Stored items:
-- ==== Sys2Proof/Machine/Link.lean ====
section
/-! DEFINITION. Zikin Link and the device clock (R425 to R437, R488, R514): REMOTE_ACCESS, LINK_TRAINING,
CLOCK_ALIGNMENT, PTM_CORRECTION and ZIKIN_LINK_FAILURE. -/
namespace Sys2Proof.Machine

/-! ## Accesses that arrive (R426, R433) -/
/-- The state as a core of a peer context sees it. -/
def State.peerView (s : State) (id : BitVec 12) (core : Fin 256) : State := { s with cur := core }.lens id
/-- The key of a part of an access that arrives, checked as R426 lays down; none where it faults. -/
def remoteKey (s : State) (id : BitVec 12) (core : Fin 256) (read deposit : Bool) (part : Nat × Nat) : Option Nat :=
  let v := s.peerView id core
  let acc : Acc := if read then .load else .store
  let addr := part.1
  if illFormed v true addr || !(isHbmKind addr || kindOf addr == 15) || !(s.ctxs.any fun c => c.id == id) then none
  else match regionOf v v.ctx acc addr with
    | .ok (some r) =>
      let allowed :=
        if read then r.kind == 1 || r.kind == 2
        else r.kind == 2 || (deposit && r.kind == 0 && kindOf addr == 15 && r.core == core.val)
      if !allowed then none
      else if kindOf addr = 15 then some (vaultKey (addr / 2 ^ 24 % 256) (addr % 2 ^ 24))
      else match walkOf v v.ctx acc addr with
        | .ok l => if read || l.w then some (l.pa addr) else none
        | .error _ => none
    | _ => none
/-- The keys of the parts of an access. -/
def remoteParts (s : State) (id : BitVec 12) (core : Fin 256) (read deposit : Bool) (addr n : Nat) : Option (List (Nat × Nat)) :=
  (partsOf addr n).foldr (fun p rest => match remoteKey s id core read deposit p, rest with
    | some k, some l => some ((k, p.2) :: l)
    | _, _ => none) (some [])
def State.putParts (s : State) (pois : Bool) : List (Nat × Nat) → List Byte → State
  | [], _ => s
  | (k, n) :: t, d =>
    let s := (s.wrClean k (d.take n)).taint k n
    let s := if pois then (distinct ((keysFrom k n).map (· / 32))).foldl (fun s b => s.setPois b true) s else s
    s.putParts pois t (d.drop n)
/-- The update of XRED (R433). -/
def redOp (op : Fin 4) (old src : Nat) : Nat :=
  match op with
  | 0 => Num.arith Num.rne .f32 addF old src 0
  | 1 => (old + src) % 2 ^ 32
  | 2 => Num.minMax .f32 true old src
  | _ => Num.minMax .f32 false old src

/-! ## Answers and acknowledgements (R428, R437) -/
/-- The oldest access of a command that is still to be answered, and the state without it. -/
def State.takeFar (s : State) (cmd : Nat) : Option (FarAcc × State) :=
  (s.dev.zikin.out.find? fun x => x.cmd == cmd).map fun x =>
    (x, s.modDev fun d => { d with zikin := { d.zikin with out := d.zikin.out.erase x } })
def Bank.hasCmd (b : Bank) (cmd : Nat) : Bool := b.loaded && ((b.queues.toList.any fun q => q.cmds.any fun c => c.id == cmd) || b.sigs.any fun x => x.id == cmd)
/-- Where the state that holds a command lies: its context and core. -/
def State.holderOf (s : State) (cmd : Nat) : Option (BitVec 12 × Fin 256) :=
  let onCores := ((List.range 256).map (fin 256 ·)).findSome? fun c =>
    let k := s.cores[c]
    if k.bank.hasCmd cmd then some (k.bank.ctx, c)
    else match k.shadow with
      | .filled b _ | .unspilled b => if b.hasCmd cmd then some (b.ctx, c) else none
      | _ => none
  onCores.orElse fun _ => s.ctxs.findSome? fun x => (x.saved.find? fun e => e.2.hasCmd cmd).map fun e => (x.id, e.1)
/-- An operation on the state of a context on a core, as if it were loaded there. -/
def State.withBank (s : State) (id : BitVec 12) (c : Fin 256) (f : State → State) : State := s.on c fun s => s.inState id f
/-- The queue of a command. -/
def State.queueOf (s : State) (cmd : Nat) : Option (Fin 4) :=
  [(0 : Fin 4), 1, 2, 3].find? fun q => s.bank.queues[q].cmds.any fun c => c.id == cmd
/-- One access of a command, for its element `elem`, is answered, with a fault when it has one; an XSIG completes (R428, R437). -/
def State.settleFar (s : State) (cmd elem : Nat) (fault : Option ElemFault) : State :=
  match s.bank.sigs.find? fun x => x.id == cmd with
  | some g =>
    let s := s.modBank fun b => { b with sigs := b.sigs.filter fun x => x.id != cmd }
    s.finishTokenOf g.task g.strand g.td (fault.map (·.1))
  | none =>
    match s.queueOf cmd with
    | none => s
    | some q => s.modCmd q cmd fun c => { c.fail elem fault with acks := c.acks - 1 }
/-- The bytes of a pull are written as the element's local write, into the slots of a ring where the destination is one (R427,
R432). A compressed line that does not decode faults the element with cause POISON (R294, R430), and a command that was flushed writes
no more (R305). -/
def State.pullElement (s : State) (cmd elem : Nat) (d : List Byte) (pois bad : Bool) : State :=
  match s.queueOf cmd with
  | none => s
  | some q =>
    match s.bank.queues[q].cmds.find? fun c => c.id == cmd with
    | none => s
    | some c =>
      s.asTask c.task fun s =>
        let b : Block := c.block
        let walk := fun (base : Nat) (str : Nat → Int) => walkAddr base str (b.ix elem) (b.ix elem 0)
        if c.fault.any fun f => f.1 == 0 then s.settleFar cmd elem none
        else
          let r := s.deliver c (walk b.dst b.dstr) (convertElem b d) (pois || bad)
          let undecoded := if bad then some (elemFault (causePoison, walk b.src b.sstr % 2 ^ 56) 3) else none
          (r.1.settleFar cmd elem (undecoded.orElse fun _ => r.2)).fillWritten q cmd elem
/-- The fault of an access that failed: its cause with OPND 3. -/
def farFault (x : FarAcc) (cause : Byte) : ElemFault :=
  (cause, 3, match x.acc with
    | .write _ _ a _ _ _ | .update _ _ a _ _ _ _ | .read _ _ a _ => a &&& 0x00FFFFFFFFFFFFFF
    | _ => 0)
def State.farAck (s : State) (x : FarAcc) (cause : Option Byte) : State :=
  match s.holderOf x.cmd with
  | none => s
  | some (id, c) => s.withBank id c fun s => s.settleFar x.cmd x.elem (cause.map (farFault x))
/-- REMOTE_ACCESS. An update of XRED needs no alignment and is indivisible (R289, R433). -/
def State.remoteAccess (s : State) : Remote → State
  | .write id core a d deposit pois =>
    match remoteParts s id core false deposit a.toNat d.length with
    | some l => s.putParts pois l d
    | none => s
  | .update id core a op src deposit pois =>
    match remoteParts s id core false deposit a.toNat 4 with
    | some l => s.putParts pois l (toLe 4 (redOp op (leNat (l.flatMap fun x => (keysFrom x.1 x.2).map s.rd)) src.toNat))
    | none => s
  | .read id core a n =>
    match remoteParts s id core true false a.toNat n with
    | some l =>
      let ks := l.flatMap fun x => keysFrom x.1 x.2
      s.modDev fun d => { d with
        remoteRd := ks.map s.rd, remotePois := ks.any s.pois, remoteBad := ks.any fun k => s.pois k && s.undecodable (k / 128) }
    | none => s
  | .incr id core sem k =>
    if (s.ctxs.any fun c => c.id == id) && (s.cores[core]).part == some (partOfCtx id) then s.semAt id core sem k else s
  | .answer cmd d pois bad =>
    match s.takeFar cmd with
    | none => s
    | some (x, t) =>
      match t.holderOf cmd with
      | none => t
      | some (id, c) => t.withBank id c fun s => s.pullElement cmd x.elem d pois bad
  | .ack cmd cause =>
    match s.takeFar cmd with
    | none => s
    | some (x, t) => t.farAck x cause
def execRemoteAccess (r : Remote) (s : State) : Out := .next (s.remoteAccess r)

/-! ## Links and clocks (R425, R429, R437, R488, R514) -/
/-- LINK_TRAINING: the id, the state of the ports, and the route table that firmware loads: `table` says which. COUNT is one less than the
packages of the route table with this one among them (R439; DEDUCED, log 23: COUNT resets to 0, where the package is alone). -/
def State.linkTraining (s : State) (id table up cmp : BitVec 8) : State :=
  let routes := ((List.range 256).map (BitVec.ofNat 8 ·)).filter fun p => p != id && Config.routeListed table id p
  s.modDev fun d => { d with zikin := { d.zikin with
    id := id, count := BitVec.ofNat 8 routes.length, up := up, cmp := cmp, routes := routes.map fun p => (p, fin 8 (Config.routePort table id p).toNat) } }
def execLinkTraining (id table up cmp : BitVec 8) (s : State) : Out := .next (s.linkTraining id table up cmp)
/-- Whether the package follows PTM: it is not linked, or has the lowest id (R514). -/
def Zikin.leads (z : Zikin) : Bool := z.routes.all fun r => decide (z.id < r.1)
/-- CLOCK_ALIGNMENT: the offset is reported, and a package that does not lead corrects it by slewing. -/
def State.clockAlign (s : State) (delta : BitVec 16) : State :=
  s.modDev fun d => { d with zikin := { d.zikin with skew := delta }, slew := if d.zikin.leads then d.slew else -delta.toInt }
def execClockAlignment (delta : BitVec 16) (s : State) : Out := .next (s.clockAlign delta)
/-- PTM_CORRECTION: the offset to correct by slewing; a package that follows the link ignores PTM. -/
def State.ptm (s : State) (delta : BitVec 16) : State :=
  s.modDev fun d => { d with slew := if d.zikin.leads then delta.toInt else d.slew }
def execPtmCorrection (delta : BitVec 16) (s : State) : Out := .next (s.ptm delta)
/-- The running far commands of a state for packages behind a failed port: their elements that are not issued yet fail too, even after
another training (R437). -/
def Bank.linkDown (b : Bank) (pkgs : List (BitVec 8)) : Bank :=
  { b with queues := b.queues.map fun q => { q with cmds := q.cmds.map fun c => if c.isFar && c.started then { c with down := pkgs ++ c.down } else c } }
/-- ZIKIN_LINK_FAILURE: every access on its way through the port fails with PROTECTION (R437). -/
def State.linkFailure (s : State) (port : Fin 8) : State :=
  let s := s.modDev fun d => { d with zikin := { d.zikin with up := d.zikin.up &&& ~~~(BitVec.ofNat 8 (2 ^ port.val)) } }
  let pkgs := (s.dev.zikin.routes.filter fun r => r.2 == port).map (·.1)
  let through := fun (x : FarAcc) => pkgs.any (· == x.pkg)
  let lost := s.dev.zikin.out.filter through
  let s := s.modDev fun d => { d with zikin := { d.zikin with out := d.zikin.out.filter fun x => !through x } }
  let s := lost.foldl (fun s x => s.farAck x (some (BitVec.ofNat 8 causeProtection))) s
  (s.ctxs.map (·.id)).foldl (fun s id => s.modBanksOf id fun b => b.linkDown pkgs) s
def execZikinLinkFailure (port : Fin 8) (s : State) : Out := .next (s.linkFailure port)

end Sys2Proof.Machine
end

---

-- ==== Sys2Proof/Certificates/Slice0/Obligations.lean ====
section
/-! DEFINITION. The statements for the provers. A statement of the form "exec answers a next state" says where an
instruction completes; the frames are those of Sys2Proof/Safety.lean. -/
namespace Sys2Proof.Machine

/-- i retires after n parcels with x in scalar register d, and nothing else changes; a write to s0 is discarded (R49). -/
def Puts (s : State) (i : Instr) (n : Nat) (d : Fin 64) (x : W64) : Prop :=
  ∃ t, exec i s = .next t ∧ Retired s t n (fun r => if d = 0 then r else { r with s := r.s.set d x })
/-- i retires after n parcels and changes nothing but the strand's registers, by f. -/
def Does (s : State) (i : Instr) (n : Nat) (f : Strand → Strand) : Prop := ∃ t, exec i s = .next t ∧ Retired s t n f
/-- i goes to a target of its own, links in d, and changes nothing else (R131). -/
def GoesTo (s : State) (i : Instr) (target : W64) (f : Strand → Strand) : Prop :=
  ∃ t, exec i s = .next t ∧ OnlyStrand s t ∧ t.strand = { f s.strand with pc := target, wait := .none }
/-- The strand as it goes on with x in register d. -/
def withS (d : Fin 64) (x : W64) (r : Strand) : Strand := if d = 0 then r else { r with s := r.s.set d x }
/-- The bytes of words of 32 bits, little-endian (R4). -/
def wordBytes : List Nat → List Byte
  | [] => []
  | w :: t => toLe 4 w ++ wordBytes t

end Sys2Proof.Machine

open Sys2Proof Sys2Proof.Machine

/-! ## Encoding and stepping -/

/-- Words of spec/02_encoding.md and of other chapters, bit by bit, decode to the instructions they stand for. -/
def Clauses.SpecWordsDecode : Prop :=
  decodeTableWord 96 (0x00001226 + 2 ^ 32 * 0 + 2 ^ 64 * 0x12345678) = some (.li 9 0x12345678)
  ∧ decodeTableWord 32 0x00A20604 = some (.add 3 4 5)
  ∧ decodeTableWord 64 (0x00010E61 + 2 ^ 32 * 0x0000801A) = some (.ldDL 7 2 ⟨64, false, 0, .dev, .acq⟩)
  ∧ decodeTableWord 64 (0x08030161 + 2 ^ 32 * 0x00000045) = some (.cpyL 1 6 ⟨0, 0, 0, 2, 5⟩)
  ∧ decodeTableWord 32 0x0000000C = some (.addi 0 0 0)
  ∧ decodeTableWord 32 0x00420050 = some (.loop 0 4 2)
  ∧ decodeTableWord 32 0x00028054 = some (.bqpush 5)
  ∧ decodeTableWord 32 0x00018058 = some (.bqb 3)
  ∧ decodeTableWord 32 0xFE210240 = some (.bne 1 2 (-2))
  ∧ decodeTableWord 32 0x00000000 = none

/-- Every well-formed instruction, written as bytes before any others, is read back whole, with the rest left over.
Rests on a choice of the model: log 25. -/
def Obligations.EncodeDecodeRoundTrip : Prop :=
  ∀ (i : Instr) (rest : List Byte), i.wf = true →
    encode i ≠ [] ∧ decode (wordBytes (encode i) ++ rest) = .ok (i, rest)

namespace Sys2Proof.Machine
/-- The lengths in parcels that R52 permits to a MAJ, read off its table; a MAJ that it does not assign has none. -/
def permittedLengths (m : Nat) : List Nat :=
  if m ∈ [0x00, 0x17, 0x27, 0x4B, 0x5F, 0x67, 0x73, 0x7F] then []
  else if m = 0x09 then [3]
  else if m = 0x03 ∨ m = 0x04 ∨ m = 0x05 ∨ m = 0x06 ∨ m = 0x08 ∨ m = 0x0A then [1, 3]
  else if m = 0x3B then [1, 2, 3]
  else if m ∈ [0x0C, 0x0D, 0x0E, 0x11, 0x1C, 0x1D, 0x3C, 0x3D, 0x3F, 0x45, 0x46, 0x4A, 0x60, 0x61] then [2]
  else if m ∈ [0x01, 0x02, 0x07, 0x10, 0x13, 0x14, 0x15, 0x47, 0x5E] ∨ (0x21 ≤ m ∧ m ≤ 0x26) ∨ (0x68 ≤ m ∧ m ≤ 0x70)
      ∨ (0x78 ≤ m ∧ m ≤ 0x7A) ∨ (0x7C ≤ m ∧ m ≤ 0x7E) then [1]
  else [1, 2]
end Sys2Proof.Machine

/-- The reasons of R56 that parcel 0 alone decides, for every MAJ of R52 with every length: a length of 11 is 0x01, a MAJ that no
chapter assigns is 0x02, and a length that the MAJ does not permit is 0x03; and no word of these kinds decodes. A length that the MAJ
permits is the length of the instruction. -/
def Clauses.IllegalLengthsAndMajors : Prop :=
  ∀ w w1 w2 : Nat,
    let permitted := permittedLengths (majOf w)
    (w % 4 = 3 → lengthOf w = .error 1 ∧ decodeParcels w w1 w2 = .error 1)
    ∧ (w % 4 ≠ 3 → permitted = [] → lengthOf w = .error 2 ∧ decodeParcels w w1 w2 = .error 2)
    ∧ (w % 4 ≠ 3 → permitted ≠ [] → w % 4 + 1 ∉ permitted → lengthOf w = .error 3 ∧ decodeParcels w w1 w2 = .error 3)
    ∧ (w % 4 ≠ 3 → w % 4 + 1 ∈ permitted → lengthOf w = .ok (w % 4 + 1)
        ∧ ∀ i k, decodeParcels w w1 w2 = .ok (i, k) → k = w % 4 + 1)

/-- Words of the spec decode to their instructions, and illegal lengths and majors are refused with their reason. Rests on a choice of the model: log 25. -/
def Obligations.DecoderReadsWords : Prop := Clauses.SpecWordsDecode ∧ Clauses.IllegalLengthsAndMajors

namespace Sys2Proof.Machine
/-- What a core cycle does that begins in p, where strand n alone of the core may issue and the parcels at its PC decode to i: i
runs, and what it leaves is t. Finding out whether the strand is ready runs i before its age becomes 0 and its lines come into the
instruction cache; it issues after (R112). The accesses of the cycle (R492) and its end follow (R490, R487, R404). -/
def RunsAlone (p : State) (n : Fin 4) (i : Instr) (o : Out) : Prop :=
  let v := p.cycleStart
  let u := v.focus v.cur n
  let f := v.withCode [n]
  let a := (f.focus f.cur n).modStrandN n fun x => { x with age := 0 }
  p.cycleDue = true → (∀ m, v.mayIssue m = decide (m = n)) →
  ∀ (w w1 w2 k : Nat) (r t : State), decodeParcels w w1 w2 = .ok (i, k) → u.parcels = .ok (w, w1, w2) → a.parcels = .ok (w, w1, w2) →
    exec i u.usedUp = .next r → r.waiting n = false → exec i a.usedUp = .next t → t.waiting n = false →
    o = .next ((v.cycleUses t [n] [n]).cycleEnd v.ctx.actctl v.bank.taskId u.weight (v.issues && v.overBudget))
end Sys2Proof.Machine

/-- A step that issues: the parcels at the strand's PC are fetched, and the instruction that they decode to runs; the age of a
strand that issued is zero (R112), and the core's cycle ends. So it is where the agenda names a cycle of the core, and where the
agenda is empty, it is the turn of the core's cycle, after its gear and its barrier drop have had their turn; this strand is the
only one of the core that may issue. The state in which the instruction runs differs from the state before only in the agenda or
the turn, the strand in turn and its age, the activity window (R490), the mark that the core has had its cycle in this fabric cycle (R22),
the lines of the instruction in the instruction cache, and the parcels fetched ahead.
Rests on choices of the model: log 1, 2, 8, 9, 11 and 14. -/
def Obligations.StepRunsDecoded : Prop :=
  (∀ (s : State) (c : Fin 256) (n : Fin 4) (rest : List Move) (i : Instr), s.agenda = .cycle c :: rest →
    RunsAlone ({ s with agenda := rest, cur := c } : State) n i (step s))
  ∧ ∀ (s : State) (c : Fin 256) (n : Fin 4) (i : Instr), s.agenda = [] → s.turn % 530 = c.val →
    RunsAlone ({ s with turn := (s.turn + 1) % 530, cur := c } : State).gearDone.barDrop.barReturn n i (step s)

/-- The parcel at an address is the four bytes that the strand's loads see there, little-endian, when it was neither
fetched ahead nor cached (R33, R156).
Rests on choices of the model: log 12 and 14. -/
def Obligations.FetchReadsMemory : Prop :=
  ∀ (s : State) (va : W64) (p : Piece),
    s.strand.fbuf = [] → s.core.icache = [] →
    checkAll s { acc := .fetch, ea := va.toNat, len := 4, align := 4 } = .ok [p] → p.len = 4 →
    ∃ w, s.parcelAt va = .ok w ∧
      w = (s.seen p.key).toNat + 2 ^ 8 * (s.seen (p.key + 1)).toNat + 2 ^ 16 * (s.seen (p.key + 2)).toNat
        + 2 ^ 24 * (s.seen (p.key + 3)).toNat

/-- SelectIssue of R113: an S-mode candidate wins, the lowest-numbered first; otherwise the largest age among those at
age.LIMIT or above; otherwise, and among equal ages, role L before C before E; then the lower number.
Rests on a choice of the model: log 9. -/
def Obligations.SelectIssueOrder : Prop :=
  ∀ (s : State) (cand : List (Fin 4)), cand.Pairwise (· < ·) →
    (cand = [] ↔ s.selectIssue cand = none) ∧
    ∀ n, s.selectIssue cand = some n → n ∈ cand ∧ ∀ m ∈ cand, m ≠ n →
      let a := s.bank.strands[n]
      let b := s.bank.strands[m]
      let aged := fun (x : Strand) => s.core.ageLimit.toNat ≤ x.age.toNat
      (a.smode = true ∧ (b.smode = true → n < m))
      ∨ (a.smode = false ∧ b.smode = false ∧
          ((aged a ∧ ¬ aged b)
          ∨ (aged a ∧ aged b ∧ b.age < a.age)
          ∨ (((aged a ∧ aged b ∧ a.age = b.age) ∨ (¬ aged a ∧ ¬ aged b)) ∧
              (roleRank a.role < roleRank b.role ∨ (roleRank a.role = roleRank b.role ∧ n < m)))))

### TASK GOAL
Retype exactly, and only, the lines above from the one where "instruction completes; the" occurs up to and including the one where "registers, by f. -/" occurs.

### EXERCISE OUTPUT
instruction completes; the frames are those of Sys2Proof/Safety.lean. -/
namespace Sys2Proof.Machine

/-- i retires after n parcels with x in scalar register d, and nothing else changes; a write to s0 is discarded (R49). -/
def Puts (s : State) (i : Instr) (n : Nat) (d : Fin 64) (x : W64) : Prop :=
  ∃ t, exec i s = .next t ∧ Retired s t n (fun r => if d = 0 then r else { r with s := r.s.set d x })
/-- i retires after n parcels and changes nothing but the strand's registers, by f. -/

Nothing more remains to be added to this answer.